[What you are asked to do] The lines from the start of the data through the line containing "def Bus.learn (b" are to be reproduced exactly, both ends included.

------------------------------------

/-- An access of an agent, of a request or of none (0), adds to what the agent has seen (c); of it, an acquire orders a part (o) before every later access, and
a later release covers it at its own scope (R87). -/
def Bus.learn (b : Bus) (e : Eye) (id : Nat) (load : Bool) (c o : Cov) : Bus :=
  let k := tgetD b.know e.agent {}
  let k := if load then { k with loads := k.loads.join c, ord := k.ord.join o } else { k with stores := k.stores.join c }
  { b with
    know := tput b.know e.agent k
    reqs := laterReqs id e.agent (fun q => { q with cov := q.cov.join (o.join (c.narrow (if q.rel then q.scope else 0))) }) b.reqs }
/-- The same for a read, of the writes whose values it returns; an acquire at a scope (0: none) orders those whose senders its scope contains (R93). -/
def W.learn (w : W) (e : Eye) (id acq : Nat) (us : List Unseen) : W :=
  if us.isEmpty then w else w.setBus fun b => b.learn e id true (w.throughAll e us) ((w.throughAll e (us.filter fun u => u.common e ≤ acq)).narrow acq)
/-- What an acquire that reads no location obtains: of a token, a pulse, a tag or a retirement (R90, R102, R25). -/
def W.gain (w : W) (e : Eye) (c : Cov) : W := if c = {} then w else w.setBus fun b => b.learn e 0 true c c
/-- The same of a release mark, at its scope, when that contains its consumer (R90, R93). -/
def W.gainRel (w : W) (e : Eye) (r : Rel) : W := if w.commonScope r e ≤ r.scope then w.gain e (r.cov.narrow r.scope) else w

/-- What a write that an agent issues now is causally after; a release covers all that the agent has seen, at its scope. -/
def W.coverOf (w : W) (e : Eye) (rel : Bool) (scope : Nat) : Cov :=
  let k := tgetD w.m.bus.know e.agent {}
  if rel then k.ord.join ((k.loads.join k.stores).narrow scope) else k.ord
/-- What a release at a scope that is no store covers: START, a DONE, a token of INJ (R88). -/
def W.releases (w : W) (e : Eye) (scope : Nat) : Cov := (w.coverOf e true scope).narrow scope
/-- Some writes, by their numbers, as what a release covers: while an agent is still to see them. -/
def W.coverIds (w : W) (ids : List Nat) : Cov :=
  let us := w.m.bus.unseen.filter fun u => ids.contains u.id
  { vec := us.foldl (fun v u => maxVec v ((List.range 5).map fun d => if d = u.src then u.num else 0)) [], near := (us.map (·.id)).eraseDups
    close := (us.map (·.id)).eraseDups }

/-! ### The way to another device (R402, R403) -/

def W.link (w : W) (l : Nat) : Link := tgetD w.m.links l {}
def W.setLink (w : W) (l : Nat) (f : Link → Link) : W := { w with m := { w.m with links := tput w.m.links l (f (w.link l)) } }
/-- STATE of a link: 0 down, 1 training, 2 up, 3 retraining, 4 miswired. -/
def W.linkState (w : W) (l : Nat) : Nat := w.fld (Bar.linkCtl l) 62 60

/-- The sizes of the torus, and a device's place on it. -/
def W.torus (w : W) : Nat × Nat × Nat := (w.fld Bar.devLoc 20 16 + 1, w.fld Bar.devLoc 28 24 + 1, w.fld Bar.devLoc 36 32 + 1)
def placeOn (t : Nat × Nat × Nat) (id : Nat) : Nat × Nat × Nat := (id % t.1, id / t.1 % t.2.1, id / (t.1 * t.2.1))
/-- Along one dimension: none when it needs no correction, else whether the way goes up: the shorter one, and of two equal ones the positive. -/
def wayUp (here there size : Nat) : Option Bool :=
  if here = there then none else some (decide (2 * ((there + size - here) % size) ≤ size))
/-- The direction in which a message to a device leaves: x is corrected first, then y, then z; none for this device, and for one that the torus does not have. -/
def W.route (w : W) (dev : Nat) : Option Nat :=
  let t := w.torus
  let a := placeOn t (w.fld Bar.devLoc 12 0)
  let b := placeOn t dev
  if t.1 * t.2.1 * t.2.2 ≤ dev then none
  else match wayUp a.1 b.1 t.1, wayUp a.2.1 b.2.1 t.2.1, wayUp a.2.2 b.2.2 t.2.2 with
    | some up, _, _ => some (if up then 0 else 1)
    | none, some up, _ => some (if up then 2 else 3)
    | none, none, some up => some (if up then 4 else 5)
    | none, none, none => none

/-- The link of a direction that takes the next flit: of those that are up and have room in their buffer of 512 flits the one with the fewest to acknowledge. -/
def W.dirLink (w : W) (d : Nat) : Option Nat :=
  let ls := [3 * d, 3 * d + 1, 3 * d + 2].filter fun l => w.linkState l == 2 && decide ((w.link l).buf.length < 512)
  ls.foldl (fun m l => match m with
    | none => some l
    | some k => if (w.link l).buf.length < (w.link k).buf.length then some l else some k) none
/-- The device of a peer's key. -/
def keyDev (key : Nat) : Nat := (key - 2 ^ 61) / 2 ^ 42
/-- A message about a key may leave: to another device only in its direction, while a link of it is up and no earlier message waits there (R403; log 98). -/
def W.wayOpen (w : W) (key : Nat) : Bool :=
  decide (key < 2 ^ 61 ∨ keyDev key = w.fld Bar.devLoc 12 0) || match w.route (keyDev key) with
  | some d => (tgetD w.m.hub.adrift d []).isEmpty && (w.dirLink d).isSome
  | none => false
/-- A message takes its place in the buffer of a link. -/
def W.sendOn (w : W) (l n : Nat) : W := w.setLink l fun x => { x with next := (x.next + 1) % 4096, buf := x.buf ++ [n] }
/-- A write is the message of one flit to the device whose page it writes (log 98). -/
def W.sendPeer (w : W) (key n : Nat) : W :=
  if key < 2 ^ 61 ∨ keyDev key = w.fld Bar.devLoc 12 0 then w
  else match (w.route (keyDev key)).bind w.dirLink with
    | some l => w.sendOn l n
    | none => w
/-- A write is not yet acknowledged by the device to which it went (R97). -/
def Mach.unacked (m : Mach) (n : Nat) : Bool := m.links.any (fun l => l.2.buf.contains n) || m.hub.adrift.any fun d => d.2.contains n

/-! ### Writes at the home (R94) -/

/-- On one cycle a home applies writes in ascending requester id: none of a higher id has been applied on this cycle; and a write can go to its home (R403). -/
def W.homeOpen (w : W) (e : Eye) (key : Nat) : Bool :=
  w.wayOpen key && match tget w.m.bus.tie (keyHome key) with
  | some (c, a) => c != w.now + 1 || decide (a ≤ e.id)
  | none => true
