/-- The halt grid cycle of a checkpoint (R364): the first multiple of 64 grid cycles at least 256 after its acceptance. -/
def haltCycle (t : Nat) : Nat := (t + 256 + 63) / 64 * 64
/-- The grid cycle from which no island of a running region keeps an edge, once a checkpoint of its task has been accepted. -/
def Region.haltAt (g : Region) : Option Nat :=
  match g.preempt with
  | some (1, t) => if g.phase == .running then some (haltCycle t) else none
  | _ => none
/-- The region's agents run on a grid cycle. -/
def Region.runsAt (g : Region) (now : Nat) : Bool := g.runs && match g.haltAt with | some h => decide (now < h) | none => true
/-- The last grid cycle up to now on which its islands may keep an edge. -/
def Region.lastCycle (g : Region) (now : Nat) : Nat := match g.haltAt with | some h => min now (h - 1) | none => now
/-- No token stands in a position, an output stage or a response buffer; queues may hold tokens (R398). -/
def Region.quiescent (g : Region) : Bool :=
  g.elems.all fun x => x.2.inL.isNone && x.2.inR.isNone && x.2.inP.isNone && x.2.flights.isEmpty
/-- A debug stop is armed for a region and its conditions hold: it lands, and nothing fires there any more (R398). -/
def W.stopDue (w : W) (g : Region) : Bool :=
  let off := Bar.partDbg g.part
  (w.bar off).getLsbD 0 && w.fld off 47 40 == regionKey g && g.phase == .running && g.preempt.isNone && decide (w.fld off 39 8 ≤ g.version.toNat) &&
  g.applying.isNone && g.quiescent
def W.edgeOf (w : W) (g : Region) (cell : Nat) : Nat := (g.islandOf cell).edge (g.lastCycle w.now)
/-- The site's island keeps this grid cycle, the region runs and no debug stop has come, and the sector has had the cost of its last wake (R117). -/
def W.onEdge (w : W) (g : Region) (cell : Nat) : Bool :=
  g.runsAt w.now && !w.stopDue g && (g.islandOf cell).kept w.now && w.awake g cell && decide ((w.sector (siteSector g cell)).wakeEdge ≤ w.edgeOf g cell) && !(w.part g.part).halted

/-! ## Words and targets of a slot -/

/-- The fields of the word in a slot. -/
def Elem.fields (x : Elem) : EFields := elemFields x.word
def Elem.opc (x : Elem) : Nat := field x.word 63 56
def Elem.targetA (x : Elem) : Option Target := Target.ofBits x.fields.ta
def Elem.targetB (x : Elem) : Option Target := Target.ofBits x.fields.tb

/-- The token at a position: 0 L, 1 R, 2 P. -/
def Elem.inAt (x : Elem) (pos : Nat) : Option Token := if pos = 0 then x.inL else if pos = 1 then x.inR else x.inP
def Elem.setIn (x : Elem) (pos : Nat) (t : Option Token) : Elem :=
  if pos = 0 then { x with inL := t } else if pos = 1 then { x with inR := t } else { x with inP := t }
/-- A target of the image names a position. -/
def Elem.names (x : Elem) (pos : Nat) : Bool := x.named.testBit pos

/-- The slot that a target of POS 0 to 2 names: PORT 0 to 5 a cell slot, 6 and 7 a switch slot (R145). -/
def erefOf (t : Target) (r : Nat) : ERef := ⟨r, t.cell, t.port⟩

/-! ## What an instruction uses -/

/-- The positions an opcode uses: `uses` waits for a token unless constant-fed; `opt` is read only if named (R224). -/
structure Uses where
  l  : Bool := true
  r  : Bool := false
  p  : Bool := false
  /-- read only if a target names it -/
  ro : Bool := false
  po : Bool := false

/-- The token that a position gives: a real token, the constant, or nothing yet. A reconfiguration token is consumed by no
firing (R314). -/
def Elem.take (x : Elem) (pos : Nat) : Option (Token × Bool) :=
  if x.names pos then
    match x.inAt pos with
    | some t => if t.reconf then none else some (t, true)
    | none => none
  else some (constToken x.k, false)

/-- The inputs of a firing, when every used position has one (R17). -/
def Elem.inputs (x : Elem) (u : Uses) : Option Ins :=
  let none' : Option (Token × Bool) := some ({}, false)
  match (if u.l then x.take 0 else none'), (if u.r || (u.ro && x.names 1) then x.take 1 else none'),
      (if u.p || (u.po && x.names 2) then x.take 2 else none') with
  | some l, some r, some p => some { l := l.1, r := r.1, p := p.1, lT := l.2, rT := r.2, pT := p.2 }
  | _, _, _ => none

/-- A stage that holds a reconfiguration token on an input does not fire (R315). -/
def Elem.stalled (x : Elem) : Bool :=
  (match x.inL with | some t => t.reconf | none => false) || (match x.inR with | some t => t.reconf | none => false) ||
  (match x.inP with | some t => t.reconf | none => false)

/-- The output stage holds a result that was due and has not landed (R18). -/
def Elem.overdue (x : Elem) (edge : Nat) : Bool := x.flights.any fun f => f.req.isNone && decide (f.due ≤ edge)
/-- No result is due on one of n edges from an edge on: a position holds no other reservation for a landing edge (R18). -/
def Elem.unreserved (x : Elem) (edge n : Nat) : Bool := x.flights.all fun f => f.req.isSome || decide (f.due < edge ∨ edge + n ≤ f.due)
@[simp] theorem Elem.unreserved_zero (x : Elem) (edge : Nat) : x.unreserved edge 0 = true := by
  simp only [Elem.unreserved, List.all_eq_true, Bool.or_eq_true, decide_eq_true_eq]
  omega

------------------------------------

[Output for this exercise]
/-- An access of an agent, of a request or of none (0), adds to what the agent has seen (c); of it, an acquire orders a part (o) before every later access, and
a later release covers it at its own scope (R87). -/
def Bus.learn (b : Bus) (e : Eye) (id : Nat) (load : Bool) (c o : Cov) : Bus :=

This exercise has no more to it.